§ The task
Reproduce the lines below from the one that contains "s with counter" through the end, inclusive, and add nothing.

[Data entries]
-- ==== Sys2Proof/Machine/Tick.lean ====
section
/-! DEFINITION. One tick of the global counter. -/
namespace Sys2Proof.Machine

/-- R355: the counter counts ticks while the device is out of power-on reset. A slew in progress counts the ticks since its
last correction (R357), and up to 160 bytes of Hoard staging are written out (R407). -/
def idleTick (s : State) : State :=
  if s.pwr.running then
    { s with counter := s.counter + 1,
             time := { s.time with slewTick := if s.time.slew == 0 then 0 else s.time.slewTick + 1 },
             hrd := { s.hrd with staging := s.hrd.staging - 160 } }
  else s

end Sys2Proof.Machine
end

§ Answer to this exercise
    { s with counter := s.counter + 1,
             time := { s.time with slewTick := if s.time.slew == 0 then 0 else s.time.slewTick + 1 },
             hrd := { s.hrd with staging := s.hrd.staging - 160 } }
  else s

end Sys2Proof.Machine
end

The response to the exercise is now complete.